Author 26 books392 followers
November 24, 2022
I’ve always been a fan of Vampire Lit, from the days of Anne Rice, and, dare I even admit, the Twilight Series by Stephenie Meyer. I knew Liz Worth would offer insights and take me places no one has gone and this book rose to that occasion. Worth’s writing is sensual and devastating, tapping into the loneliness and longing for more. But, should the call be answered, will it fulfill you or destroy you? Every character in this work is fleshed out and fulfilling and now more than ever, I see the ghosts of the past in the most unseeming of places.
Profile Image for ABCme.
397 reviews57 followers
October 11, 2022
If you are drawn to modern day magic, witchcraft and vampires this book will keep you entertained all through the night. A well written, fast paced, exciting read.
Profile Image for Mark .
51 reviews
August 28, 2023
Worth crafts a unique take on vampire mythology in this short novel. Weaving her experience as a poet and tarot reader into the passages, she writes an atmospheric and clever story. With a subtle start full of 90's nostalgia, the intensity soon ramps, retaining the allure of captivating images and infusing intense scenes worthy of the title. This compelling and unique piece is well deserving of maximum appreciation.
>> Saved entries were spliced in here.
/-- The flags of a tag word, bits 24:16. -/
def tagFlags (urgent settling ovr rev openI openV short ovv search : Bool) : Nat :=
  b2n urgent * 256 + b2n settling * 128 + b2n ovr * 64 + b2n rev * 32 + b2n openI * 16 + b2n openV * 8 + b2n short * 4
    + b2n ovv * 2 + b2n search

/-- What a conversion of SENSE input `n` comes to: in resistance mode half the difference of its two halves (R349).
[log: 144 DESIGN CHOICE] -/
def convValue (n : Nat) (x : Conv) (s : State) : Int := if bit (sense n s).cfg 1 then x.raw else (x.raw - x.neg + 1) / 2

/-- SENSE input `n` delivers a sample (R354-R358, R360-R363). -/
def senseSample (c : MonConv) (x : Conv) (n : Nat) (s : State) : MonSample × State :=
  let q := sense n s
  let volt := bit q.cfg 1
  let auto := bit q.cfg 2 && !volt
  let openI := q.open_ || c.openI
  let wire := openI || x.openV
  let v := convValue n x s
  let raw := if wire then 0 else clampI (-8388608) 8388607 v
  let m : Int := raw.natAbs
  let ovr := !wire && decide (8388608 ≤ v.natAbs)
  let rev := !wire && !volt && decide (raw < 0) && from1 m
  let decides := auto && !wire && !q.settling
  let run := if decides then (if q.range = 0 ∧ below005 m then min 4 (q.shortRun + 1) else 0) else q.shortRun
  let short := x.leadShort || (decides && run == 4)
  let range := if volt then 6 else q.range
  let set := tget? (linKey n range) s.lins
  let ok := set.isSome && !q.settling && !ovr && !wire
  let lin := match set with
    | some l => if ok then linearise l raw (tref s) else 0
    | none => 0
  let tag := monTag n c.tcode range ok (tagFlags c.urgent q.settling ovr rev openI x.openV short c.clamp q.search)
  let st := getR (oSenseStat n) s
  let s := recordIf (rev && !bit st 5) (0xB000 + n) 0x800 0 0 s
  let s := recordIf (openI && !q.openRec) (0xB000 + n) 0x801 1 0 s
  let s := recordIf (x.openV && !bit st 7) (0xB000 + n) 0x801 2 0 s
  let s := recordIf (short && !bit st 8) (0xB000 + n) 0x802 0 0 s
  let s := if rev then putB (oSenseStat n) 5 true s else s
  let s := if x.openV then putB (oSenseStat n) 7 true s else s
  let s := if short then putB (oSenseStat n) 8 true s else s
  let q := { q with shortRun := run, openRec := q.openRec || openI }
  let settled := { q with settling := false }
  let q := if auto && !wire then autorange settled m ovr decides else settled
  (⟨raw, lin, tag⟩, senseShow n (setSense n q s))

/-- A source other than a SENSE input delivers a sample: factory sets (Linearisation). -/
def plainSample (c : MonConv) (x : Conv) (s : State) : MonSample :=
  let raw := clampI (-8388608) 8388607 x.raw
  ⟨raw, linearise ⟨16, (upTo 24).map (fun k => (Config.factoryCoef c.src k).toInt)⟩ raw (tref s),
    monTag c.src c.tcode 7 true (tagFlags c.urgent false false false false false false false false)⟩

/-- A sample is delivered (R351): registers, the record, and the reply of MON_URGENT. -/
def deliverSample (c : MonConv) (y : MonSample) (s : State) : State :=
  let s := s |> setR (oMonLastRaw c.src) (wi y.raw) |> setR (oMonLastLin c.src) y.lin |> setR (oMonLastTag c.src) y.tag
  let s := if bR oMonCtl 26 s then
      resPut 0x3000 (fR oMonCtl 19 0 s) 0 (1024 * fR oMonCtl 25 20 s) [c.fin, wi y.raw, y.lin, y.tag] s
    else s
  if c.host then opDo 0x901 (fun _ s => finish 0 [if bit y.tag 25 then y.lin else wi y.raw, y.tag] s) s else s

/-- MON_CONVERSION_DONE: the running conversion ends its closing check, and the next one starts (R349). -/
def conversionRow (x : Conv) (s : State) : State :=
  match s.mon.cur with
  | some c =>
    if monRuns s && due c.fin s then
      let (y, s) := if c.src < 16 then senseSample c x c.src s else (plainSample c x s, s)
      convNext c.fin (deliverSample c y s)
    else s
  | none => s

/-! ### SENSE inputs (R358, R359, R361, R364) -/

/-- The running conversion of SENSE input `n`, changed. -/
def onConv (n : Nat) (f : MonConv → MonConv) (s : State) : State :=
  { s with mon := { s.mon with cur := s.mon.cur.map (fun c => if c.src = n then f c else c) } }

/-- SENSE_CFG[n] takes the value `v` (R358, R359). -/
def senseWrite (n : Nat) (v : W40) (s : State) : State :=
  let was := bR (oSenseCfg n) 0 s
  let s := setR (oSenseCfg n) (w (fld v 7 0)) s
  let q := sense n s
  if bit v 0 && !was then
    let auto := bit v 2 && !bit v 1
    senseShow n (setSense n { q with
      cfg := w (fld v 7 0), range := if bit v 2 then 5 else fld v 5 3, search := auto, settling := false, low := 0,
      shortRun := 0, failed := 0, open_ := false, readyAt := some (plus (now s) 1000000) } s)
  else if !bit v 0 && was then
    let s := senseShow n (setSense n { q with cfg := w (fld v 7 0), search := false } s)
    let s := if s.mon.aborted.any (fun e => e.1 == n) then { s with mon := { s.mon with aborted := none } } else s
    match s.mon.cur with
    | some c => if c.src = n ∧ c.urgent = false then convNext (now s) s else s
    | none => s
  else s
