/-! ### Time and shot instructions (R107-R110) -/

/-- NOP (R109). -/
def doNop (g : Nat) (s : State) : State := issueRow 0x01 g (fun _ _ s => goOn g 1 1 s) s

/-- SHOT and HALT declare a boundary (R87, R88). -/
def declare (g gap : Nat) (halt : Bool) (e : Tick) (s : State) : State :=
  let q := seq g s
  let b0 := later q.cursor (plus e 1)
  let b := match q.ends with | some x => later x b0 | none => b0
  modSeq g (fun q => { q with pc := q.pc + 1, bound := some ⟨b, gap, halt⟩ }) s

/-- HALT (R88). -/
def doHalt (g : Nat) (s : State) : State := issueRow 0x02 g (fun _ e s => declare g 0 true e s) s

/-- SHOT (R87). -/
def doShot (g : Nat) (s : State) : State := issueRow 0x03 g (fun v e s => declare g (fld v 23 0) false e s) s

/-- WAIT (R107). -/
def doWait (g : Nat) (s : State) : State :=
  issueRow 0x04 g (fun v _ s =>
    let n := if bit v 33 then gReg g (fld v 32 29) s else w (fld v 28 0)
    goOn g 1 1 (setCursor g ((seq g s).cursor + n) s)) s

/-- AT (R108). -/
def doAt (g : Nat) (s : State) : State :=
  issueRow 0x05 g (fun v _ s =>
    match fld v 33 32 with
    | 0 => goOn g 1 1 (setCursor g (gReg g (fld v 31 28) s) s)
    | 1 => goOn g 1 1 (setCursor g (plus (seq g s).start (fld v 27 0)) s)
    | 2 => withWord1 g (fun v1 => second g (fun s => goOn g 2 2 (setCursor g v1 s))) s
    | _ => faultHere 1 g s) s

/-- FENCE (R110): held until the latest end tick of the shot's actions. -/
def doFence (g : Nat) (s : State) : State :=
  issueRow 0x06 g (fun _ e s =>
    modSeq g (fun q => { q with
      pc := q.pc + 1, st := .waiting,
      wait := .fence (match q.ends with | some x => later x e | none => e) }) s) s

/-- A FENCE completes at its tick X (R82, R110). -/
def doFenceComplete (g : Nat) (s : State) : State :=
  match (seq g s).wait with
  | .fence x => if g < nSeqs s && due x s then completeAt x 1 g s else s
  | _ => s

/-- SYNC issues at tick `x`: the sequencer arrives at barrier `b` and waits for its release (R92, R121). -/
def syncIssue (b : Nat) (x : Tick) (g : Nat) (s : State) : State :=
  barArrive x b g (modSeq g (fun q => { q with pc := q.pc + 1, st := .waiting, wait := .sync b }) s)

/-- SYNC (R121): held, in WAITING, until the later of its fetch and the cursor tick, and issued then (Table 4.1, Table 5.1). -/
def doSync (g : Nat) (s : State) : State :=
  match (seq g s).wait with
  | .hold b x => if g < nSeqs s && due x s then syncIssue b x g s else s
  | _ =>
    issueRow 0x07 g (fun v e s =>
      let x := later e (seq g s).cursor
      if due x s then syncIssue (fld v 7 0) x g s
      else modSeq g (fun q => { q with st := .waiting, wait := .hold (fld v 7 0) x }) s) s

/-- EVWAIT (R120). -/
def doEvwait (g : Nat) (s : State) : State :=
  issueRow 0x08 g (fun v e s =>
    let i := fld v 33 33
    let dl := if bit v 32 then none else some (later e (plus (seq g s).cursor (fld v 31 16)))
    let s := modSeq g (fun q => { q with pc := q.pc + 1, st := .waiting, wait := .ev i dl }) s
    if (latchOf i (seq g s)).set then evComplete e i g s else s) s

/-- An EVWAIT reaches its deadline (R120, R314). -/
def doEvwaitDeadline (g : Nat) (s : State) : State :=
  match (seq g s).wait with
  | .ev _ (some dl) =>
    if g < nSeqs s && due dl s then completeAt dl 1 g (modSeq g (fun q => { q with tO := true, depth := 0 }) s) else s
  | _ => s

/-! ### Action instructions (R111-R115) -/

/-- The issue tick of an action instruction: not before the tick after an entry left a full queue (R78). -/
def roomTick (q : Seq) : Tick :=
  match q.roomAt with
  | some x => later x q.issueAt
  | none => q.issueAt

/-- An action instruction with opcode `op` (R78): it waits while the queue holds 64 entries. -/
def actionRow (op g : Nat) (act : W40 → Tick → State → State) (s : State) : State :=
  issueRow op g (fun v _ s =>
    let e := roomTick (seq g s)
    if 64 ≤ (seq g s).queue.length || !due e s then s
    else act v e (modSeq g (fun q => { q with issueAt := e, roomAt := none }) s)) s

/-- The instruction puts an action into the queue with launch tick C and end tick C + `ext` (Table 4.2), and the
sequencer goes on. -/
def launch (g : Nat) (e : Tick) (ext : Nat) (a : Act) (s : State) : State :=
  let c := (seq g s).cursor
  enqueue e ⟨c, a, plus c ext⟩ g (goOn g 1 1 s)
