/-- R76, R19: the head entry of a timeline queue leaves for the tile four ticks before its launch tick, behind the entries already on their
way. R112-R115: an action acts on its tile at its launch tick: SETP sets and VZ adds to the virtual Z, SETA loads the
amplitude scale, SETF selects its bank, ACQ opens a window, and BIAS writes the pending code at the end of the tick, after the tick's register
writes (R151). Stated for the drive tone, whose
settings leave the slot alone. -/
def Obligations.TimelineAndTileActions : Prop :=
  (∀ (g : Nat) (x : QEntry) (r : List QEntry) (s : State), g < nSeqs s → (seq g s).queue = x :: r → r.length < 63 →
     due (minus x.launch 4) s = true → (seq g s).st ≠ .faulted →
     Completes (.timelineDispatch g) s (fun t => t = { s with seqs := t.seqs, down := s.down ++ [(g, x)] } ∧
       seq g t = { seq g s with queue := r } ∧ ∀ k, k ≠ g → seq k t = seq k s)) ∧
  (∀ (g : Nat) (e : QEntry) (pre post : List (Nat × QEntry)) (s : State), g < nSeqs s → s.down = pre ++ (g, e) :: post →
     (∀ y ∈ pre, y.1 ≠ g) → due e.launch s = true → tilePowered (g / 96) s = true →
     (∀ v, e.act = .setp false v → Completes (.tileAction g) s (fun t => t = { s with down := pre ++ post, drv := t.drv } ∧
       drv g t = { drv g s with vz := v } ∧ ∀ k, k ≠ g → drv k t = drv k s)) ∧
     (∀ v, e.act = .vz false v → Completes (.tileAction g) s (fun t => t = { s with down := pre ++ post, drv := t.drv } ∧
       drv g t = { drv g s with vz := (drv g s).vz + v } ∧ ∀ k, k ≠ g → drv k t = drv k s)) ∧
     (∀ v, e.act = .seta false v → Completes (.tileAction g) s (fun t => t = { s with down := pre ++ post, force := t.force } ∧
       fF (oDrvCtl g) 19 0 t = v.toNat ∧ ∀ o, o ≠ oDrvCtl g → getF o t = getF o s)) ∧
     (∀ b, b < 8 → e.act = .setf false b none → Completes (.tileAction g) s (fun t =>
       t = { s with
         regs := t.regs, force := t.force, log := t.log, down := t.down, drv := t.drv, prb := t.prb, flux := t.flux, bias := t.bias,
           slots := t.slots, wits := t.wits, fabric := t.fabric } ∧
       fF (oDrvCtl g) 22 20 t = b)) ∧
     (∀ c, e.act = .bias c → Completes (.tileAction g) s (fun t =>
       t = { s with down := pre ++ post, fabric := { s.fabric with acts := s.fabric.acts ++ [(g, e)] } }) ∧
       OnlyRegs [oBiasCode g] s (biasAct e g s) ∧ getR (oBiasCode g) (biasAct e g s) = BitVec.ofNat 40 c.toNat) ∧
     (∀ shot, e.act = .acq 0 shot → Completes (.tileAction g) s (fun t =>
       ∃ v, (slot g t).wins = (slot g s).wins ++ [v] ∧ v.t = e.launch ∧ v.w = 0 ∧ v.shot = shot)))

/-- R89, R90, R81, Table 4.4: START arms an idle, done or faulted sequencer with its stacks and flags cleared; STOP ends an armed
one, and stops a running or waiting one at its next boundary; ABORT drops everything and enters IDLE; RESUME_SKIP drops the late
action; RESUME_RETIME launches it at E' + 4 and moves the cursor with it. (The tick at which issuing resumes after RESUME_SKIP is the
model's choice, log entry 129.) -/
def Obligations.SeqCommands : Prop :=
  ∀ (m g : Nat) (s : State), g < nSeqs s →
    let q := seq g s
    let at_ := fun (c : W40) => Reaches .seqCmd [g / 96, g % 96] m (oSeqCmd g) c s
    (at_ 1 → (q.st = .idle ∨ q.st = .done) → q.unbHeld = false → s.glean.run = [] →
      (∀ r ∈ s.ce.cur.toList ++ s.ce.parked.map (fun e => e.2), r.opcode ≠ 0x301) →
      Completes (.start m g) s (fun t => OnlySeq g s t ∧ seq g t = { q with
        st := .armed, stopReason := 0, loops := [], calls := [], shot := 0, z := false, lt := false, ltu := false,
        later := false, tO := false, stopReq := false })) ∧
    (at_ 2 → q.st = .armed → Completes (.stop m g) s (fun t => OnlySeq g s t ∧ seq g t = { q with st := .idle })) ∧
    (at_ 2 → (q.st = .running ∨ q.st = .waiting) →
      Completes (.stop m g) s (fun t => OnlySeq g s t ∧ seq g t = { q with stopReq := true })) ∧
    (at_ 3 → insideShot q = false → Completes (.abort m g) s (fun t =>
      (seq g t).st = .idle ∧ (seq g t).queue = [] ∧ (seq g t).loops = [] ∧ (seq g t).calls = [] ∧ (seq g t).wait = .none ∧
      (∀ b, g ∉ (barrier b t).now) ∧ (∀ k, k ≠ g → seq k t = seq k s) ∧ t = { s with seqs := t.seqs, barriers := t.barriers })) ∧
    (at_ 4 → q.st = .stalled → Completes (.resumeSkip m g) s (fun t => OnlySeq g s t ∧
      seq g t = { q with st := .running, stalled := none, issueAt := later (plus s.time.tick 1) q.issueAt })) ∧
    (∀ x, at_ 5 → q.st = .stalled → q.stalled = some x → notBefore (plus s.time.tick 4) q.start = true →
      (q.queue.filter (fun y => y.launch == plus s.time.tick 4)).length
        + (s.down.filter (fun y => y.1 == g && y.2.launch == plus s.time.tick 4)).length < 8 → Completes (.resumeRetime m g) s (fun t => OnlySeq g s t ∧
      (seq g t).st = .running ∧ (seq g t).stalled = none ∧ (seq g t).cursor = q.cursor + (plus s.time.tick 4 - x.launch) ∧
      { x with launch := plus s.time.tick 4, fin := x.fin + (plus s.time.tick 4 - x.launch) } ∈ (seq g t).queue))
Profile Image for Regan McDonell.
Author 1 book12 followers
June 14, 2024
Liz's writing is swoon-worthy poetry punctuated with raw, brutal, bone-crunching horror, and I love it! If you were a small-town goth in the 80's or 90's, this is the vampire book for you. Gritty and real, and full of folk horror magic that brought to mind classic films like The Hunger and Lost Boys, and newer ones like Pyewacket. Loved it!
Profile Image for Andrew Robertson.
44 reviews1 follower
January 13, 2026
I really love the poetry hidden in sentences throughout this novel- there were so many phrases I wanted to highlight and remember. The story moves very quickly, taking you on a really unexpected journey into a witchy quest for what Blue and Julie hope will be immortality. This is a very different take on a vampire-esque theme, feels very contemporary, and the writing is beautiful.
Profile Image for S.J. Shank.
Author 4 books21 followers
May 28, 2025
The Mouth Is a Coven is a wonderfully dark tale that explores the fatal attraction of vampires through a Bauhausian lens. The characters' egocentric descent into self-destruction wore on my psyche long after going to bed each night. Recommended!
Profile Image for Erin Gribben.
423 reviews
July 29, 2025
A weird, dark, gloomy, almost poetic story of vampires. Definitely a quick and easy read but beautifully written. Overall it was a fine book and balanced out all the shitty reads I’ve been having lately
Profile Image for Savannah.
308 reviews21 followers
November 10, 2023
This was a good vampire horror story. Blue and Julie get caught in the legend of Matter and with the guidance of some witches and the help of a dead girl, summon a vampire who is not the idol that he seems. It was a bit slow to get going but paid off in the end.